RECORD SET →
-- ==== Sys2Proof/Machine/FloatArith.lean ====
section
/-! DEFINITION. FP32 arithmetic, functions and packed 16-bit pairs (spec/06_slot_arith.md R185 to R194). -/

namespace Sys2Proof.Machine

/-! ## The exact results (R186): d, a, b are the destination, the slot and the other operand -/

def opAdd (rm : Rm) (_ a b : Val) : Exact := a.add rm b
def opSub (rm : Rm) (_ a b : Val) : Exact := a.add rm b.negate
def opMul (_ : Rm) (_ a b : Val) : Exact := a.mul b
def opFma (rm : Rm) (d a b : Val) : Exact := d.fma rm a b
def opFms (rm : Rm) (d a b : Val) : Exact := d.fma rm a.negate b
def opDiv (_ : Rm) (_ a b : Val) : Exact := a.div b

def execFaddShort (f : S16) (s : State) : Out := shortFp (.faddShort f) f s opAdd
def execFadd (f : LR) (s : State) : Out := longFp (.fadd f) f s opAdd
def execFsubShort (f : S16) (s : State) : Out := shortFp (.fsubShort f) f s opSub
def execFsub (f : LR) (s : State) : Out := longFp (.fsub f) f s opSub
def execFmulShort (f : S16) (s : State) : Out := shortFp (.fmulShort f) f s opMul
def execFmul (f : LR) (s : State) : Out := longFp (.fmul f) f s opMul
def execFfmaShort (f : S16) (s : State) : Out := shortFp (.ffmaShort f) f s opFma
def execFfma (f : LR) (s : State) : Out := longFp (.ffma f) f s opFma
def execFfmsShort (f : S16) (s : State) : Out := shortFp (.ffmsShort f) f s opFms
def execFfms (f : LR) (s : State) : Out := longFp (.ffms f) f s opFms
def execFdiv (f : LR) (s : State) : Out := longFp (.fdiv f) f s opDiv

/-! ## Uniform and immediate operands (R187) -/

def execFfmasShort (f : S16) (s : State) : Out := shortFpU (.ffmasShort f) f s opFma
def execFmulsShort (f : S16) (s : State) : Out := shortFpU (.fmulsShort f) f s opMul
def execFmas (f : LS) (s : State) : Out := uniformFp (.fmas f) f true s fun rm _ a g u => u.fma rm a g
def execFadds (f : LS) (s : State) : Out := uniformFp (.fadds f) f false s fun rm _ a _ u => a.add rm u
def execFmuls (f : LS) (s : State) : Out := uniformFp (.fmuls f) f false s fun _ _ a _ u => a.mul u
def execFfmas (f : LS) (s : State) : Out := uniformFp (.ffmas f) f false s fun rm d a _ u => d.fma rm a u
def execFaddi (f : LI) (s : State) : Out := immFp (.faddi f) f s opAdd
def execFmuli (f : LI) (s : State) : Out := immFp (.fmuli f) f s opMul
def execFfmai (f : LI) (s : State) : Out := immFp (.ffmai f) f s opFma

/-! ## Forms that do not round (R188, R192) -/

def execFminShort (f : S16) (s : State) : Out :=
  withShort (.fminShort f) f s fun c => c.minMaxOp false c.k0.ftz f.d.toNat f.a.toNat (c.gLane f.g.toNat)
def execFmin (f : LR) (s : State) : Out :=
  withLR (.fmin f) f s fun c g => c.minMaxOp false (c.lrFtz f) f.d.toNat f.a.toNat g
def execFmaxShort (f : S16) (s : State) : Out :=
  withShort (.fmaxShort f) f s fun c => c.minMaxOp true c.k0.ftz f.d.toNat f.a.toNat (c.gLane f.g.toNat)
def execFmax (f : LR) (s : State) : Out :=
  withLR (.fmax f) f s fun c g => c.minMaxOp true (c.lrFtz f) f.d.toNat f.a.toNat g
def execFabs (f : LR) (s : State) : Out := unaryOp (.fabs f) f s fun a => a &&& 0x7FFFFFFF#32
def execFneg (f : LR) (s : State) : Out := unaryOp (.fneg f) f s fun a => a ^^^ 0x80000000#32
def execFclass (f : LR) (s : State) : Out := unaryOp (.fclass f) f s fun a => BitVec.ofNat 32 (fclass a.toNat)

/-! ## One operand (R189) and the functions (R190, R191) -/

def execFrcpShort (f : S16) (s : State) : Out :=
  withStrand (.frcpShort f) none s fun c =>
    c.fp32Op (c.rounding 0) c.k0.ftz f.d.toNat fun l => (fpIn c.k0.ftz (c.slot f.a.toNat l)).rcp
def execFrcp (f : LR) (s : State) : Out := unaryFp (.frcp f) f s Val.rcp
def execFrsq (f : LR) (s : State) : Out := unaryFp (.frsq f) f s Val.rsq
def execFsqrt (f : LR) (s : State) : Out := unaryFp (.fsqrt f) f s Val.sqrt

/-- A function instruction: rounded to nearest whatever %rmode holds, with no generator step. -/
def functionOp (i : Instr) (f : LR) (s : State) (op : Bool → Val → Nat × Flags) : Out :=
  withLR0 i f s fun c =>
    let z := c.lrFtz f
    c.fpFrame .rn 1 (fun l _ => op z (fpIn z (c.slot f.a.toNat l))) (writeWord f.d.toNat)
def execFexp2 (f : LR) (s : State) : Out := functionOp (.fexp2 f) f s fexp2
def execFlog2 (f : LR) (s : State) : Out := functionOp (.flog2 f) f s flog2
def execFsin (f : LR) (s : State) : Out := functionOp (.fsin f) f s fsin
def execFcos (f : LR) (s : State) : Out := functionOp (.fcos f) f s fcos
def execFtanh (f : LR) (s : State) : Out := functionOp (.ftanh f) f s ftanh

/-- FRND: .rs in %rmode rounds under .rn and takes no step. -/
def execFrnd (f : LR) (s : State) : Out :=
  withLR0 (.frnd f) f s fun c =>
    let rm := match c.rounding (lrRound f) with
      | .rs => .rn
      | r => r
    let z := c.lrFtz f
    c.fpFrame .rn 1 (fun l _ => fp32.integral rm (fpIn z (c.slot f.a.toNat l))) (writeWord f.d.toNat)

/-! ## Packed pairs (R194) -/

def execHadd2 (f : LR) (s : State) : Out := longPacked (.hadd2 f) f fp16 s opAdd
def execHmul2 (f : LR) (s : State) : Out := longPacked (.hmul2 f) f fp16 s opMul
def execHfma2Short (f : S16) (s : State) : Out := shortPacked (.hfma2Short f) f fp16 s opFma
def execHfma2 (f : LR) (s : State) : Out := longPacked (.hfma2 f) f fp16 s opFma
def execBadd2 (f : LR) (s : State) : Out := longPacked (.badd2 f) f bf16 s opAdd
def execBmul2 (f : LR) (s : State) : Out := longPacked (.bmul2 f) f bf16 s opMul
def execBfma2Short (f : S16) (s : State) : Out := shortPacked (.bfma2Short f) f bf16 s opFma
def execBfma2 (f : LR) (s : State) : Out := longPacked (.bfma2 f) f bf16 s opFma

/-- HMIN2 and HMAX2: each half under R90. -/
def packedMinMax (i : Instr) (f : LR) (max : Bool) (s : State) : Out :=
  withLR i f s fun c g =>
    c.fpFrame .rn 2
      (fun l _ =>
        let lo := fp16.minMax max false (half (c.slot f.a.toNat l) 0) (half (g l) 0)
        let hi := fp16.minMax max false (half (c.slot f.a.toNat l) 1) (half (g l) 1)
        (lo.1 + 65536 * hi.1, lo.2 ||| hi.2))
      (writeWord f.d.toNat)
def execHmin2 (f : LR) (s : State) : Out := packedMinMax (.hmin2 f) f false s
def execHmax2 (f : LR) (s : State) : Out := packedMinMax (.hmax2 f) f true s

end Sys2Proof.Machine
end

WHAT THE TASK ASKS →
When you retype the data above, start at its first line, stop after the line containing "def opFms (rm", and leave out everything else.

REPLY →
-- ==== Sys2Proof/Machine/FloatArith.lean ====
section
/-! DEFINITION. FP32 arithmetic, functions and packed 16-bit pairs (spec/06_slot_arith.md R185 to R194). -/

namespace Sys2Proof.Machine

/-! ## The exact results (R186): d, a, b are the destination, the slot and the other operand -/

def opAdd (rm : Rm) (_ a b : Val) : Exact := a.add rm b
def opSub (rm : Rm) (_ a b : Val) : Exact := a.add rm b.negate
def opMul (_ : Rm) (_ a b : Val) : Exact := a.mul b
def opFma (rm : Rm) (d a b : Val) : Exact := d.fma rm a b
def opFms (rm : Rm) (d a b : Val) : Exact := d.fma rm a.negate b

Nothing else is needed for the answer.